## EXERCISE DIRECTIONS
Report back every line in the data that includes the string "have".

==== SOURCE DATA

-- ==== Sys2Proof/Proofs/Unread.lean ====
section
/-! What an instruction does not read (R28 to R30, R35 to R38): the inputs, `ST`, the framebuffer and the stale stack entries,
each in two steps. Replacing the part commutes with the effect; and no fault condition reads it, so it commutes with
`exec`. -/

namespace Sys2Proof.Machine

open Sys2Proof

variable {i : Instr} {s : State}

/-! ### The inputs -/

theorem effect_with_inp {p : Inputs} (hrand : (∃ x nn, i = .rnd x nn) → p.rand = s.inp.rand)
    (hkeys : (∃ x, i = .skp x ∨ i = .sknp x) → p.keys = s.inp.keys)
    (hevent : (∃ x, i = .ldVK x) → p.keyEvent = s.inp.keyEvent) :
    effect i { s with inp := p } = { effect i s with inp := p } := by
  cases i with
  | rnd x nn =>
    have h := hrand ⟨x, nn, rfl⟩
    simp only [effect, exec, execRnd, h]
    rfl
  | skp x =>
    have h := hkeys ⟨x, .inl rfl⟩
    simp only [effect, State.keyPressed, h]
    rfl
  | sknp x =>
    have h := hkeys ⟨x, .inr rfl⟩
    simp only [effect, State.keyPressed, h]
    rfl
  | ldVK x =>
    exact effect_ldVK_comm (fun t => { t with inp := p }) x (hevent ⟨x, rfl⟩) rfl (fun _ => rfl)
  | addI x => exact (map_effect_addI (fun t => { t with inp := p }) x s).symm
  | _ => rfl

/-- Settles O53: the readers excepted, the effect carries the inputs along. -/
theorem inputsReachOnlyTheirReaders : Obligations.InputsReachOnlyTheirReaders := by
  intro i s t p h hrand hkeys hevent
  obtain ⟨hf, rfl⟩ | ⟨hf, rfl⟩ := exec_cases h
  · exact exec_of_fault_congr hf rfl rfl rfl
  · exact exec_of_no_fault_congr hf rfl rfl rfl (effect_with_inp hrand hkeys hevent)

/-! ### The sound timer -/

theorem effect_setST_of_ne_ldStV (hi : ∀ x, i ≠ .ldStV x) (v : Byte) : effect i (s.setST v) = (effect i s).setST v := by
  cases i with
  | ldStV x => exact absurd rfl (hi x)
  | ldVK x => exact effect_ldVK_comm (State.setST · v) x rfl rfl (fun _ => rfl)
  | addI x => exact (map_effect_addI (State.setST · v) x s).symm
  | _ => rfl

/-- Settles O54: FX18 overwrites `ST` without reading it, and every other instruction carries it along. -/
theorem soundTimerIsNotRead : Obligations.SoundTimerIsNotRead := by
  intro i s t v h
  by_cases hi : ∃ x, i = .ldStV x
  · obtain ⟨x, rfl⟩ := hi
    obtain rfl := next_inj h
    exact ⟨_, rfl, fun hne => absurd rfl (hne x), fun _ => rfl⟩
  · refine ⟨v, ?_, fun _ => rfl, fun hx => absurd hx hi⟩
    obtain ⟨hf, rfl⟩ | ⟨hf, rfl⟩ := exec_cases h
    · exact exec_of_fault_congr hf rfl rfl rfl
    · exact exec_of_no_fault_congr hf rfl rfl rfl (effect_setST_of_ne_ldStV (not_exists.1 hi) v)

/-! ### The framebuffer -/

theorem effect_setFB_of_ne_display (hdrw : ∀ x y n, i ≠ .drw x y n) (hcls : i ≠ .cls) (fb : FrameBuffer) :
    effect i (s.setFB fb) = (effect i s).setFB fb := by
  cases i with
  | cls => exact absurd rfl hcls
  | drw x y n => exact absurd rfl (hdrw x y n)
  | ldVK x => exact effect_ldVK_comm (State.setFB · fb) x rfl rfl (fun _ => rfl)
  | addI x => exact (map_effect_addI (State.setFB · fb) x s).symm
  | _ => rfl

/-- Settles O55: 00E0 overwrites the framebuffer without reading it, and every other instruction but DXYN carries it
along. -/
theorem screenIsReadOnlyByDraw : Obligations.ScreenIsReadOnlyByDraw := by
  intro i s t fb hdrw h
  by_cases hcls : i = .cls
  · subst hcls
    obtain rfl := next_inj h
    rfl
  · rw [if_neg hcls]
    obtain ⟨hf, rfl⟩ | ⟨hf, rfl⟩ := exec_cases h
    · exact exec_of_fault_congr hf rfl rfl rfl
    · exact exec_of_no_fault_congr hf rfl rfl rfl (effect_setFB_of_ne_display hdrw hcls fb)

/-! ### The stale stack entries -/

/-- The arrays agree in the `n` entries from the bottom. -/
def AgreeBelow (n : Nat) (stk stk' : Vector Word Config.stackDepth) : Prop :=
  ∀ k : Nat, k < n → stk[k]? = stk'[k]?

theorem AgreeBelow.mono {m n : Nat} {stk stk' : Vector Word Config.stackDepth} (h : AgreeBelow n stk stk')
    (hmn : m ≤ n) : AgreeBelow m stk stk' :=
  fun k hk => h k (hk.trans_le hmn)

/-- A value pushed on both makes them agree in one entry more. -/
theorem AgreeBelow.push {n : Nat} {stk stk' : Vector Word Config.stackDepth} (h : AgreeBelow n stk stk') (v : Word) :
    AgreeBelow (n + 1) (stk.setIfInBounds n v) (stk'.setIfInBounds n v) := by
  intro k hk
  rw [Vector.getElem?_setIfInBounds, Vector.getElem?_setIfInBounds]
  split
  · rfl
  · exact h k (by omega)

theorem effect_with_stack_of_ne {stk : Vector Word Config.stackDepth} (hret : i ≠ .ret) (hcall : ∀ nnn, i ≠ .call nnn) :
    effect i { s with stack := stk } = { effect i s with stack := stk } := by
  cases i with
  | ret => exact absurd rfl hret
  | call nnn => exact absurd rfl (hcall nnn)
  | ldVK x => exact effect_ldVK_comm (fun t => { t with stack := stk }) x rfl rfl (fun _ => rfl)
  | addI x => exact (map_effect_addI (fun t => { t with stack := stk }) x s).symm
  | _ => rfl

/-- Only 2NNN and 00EE have the stack in their row of the write table. -/
theorem writesOf_stack_of_ne (hret : i ≠ .ret) (hcall : ∀ nnn, i ≠ .call nnn) : (writesOf s i).stack = false := by
  cases i with
  | ret => exact absurd rfl hret
  | call nnn => exact absurd rfl (hcall nnn)
  | _ => rfl

/-- The arrays after the effects agree below the new `SP` when they agreed below the old one. -/
theorem effect_with_stack {stk : Vector Word Config.stackDepth} (hf : faultOf i s = .none)
    (h : AgreeBelow s.SP.val stk s.stack) :
    ∃ stk', effect i { s with stack := stk } = { effect i s with stack := stk' } ∧
      AgreeBelow (effect i s).SP.val stk' (effect i s).stack := by
  by_cases hret : i = .ret
  · subst hret
    have hpos := SP_pos_of_no_underflow hf
    have htop : stk[s.SP.val - 1]? = s.stack[s.SP.val - 1]? := h _ (Nat.sub_lt hpos Nat.one_pos)
    refine ⟨stk, ?_, h.mono ((val_SP_sub_one hpos).trans_le (Nat.sub_le _ _))⟩
    simp only [effect, htop]
    rfl
  by_cases hcall : ∃ nnn, i = .call nnn
  · obtain ⟨nnn, rfl⟩ := hcall
    refine ⟨stk.setIfInBounds s.SP.val (s.pc + 2), rfl, ?_⟩
    exact (h.push (s.pc + 2)).mono (val_SP_add_one (SP_lt_of_no_overflow hf)).le
  · have hne := not_exists.1 hcall
    obtain ⟨-, -, -, hkeep, -⟩ := effect_keeps hf
    obtain ⟨hSP, hstack⟩ := hkeep (writesOf_stack_of_ne hret hne)
    refine ⟨stk, effect_with_stack_of_ne hret hne, ?_⟩
    rw [hSP, hstack]
    exact h

/-- Settles O57: a return reads the entry below `SP`, a call writes the one at `SP`, and nothing else touches the array. -/
theorem staleStackIsInvisible : Obligations.StaleStackIsInvisible := by
  intro i s t stk hagree h
  obtain ⟨hf, rfl⟩ | ⟨hf, rfl⟩ := exec_cases h
  · exact ⟨stk, exec_of_fault_congr hf rfl rfl rfl, hagree⟩
  · obtain ⟨stk', heffect, hagree'⟩ := effect_with_stack hf hagree
    exact ⟨stk', exec_of_no_fault_congr hf rfl rfl rfl heffect, hagree'⟩

end Sys2Proof.Machine
end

========

## OUTPUT
    have h := hrand ⟨x, nn, rfl⟩
    have h := hkeys ⟨x, .inl rfl⟩
    have h := hkeys ⟨x, .inr rfl⟩
/-- Only 2NNN and 00EE have the stack in their row of the write table. -/
    have hpos := SP_pos_of_no_underflow hf
    have htop : stk[s.SP.val - 1]? = s.stack[s.SP.val - 1]? := h _ (Nat.sub_lt hpos Nat.one_pos)
  · have hne := not_exists.1 hcall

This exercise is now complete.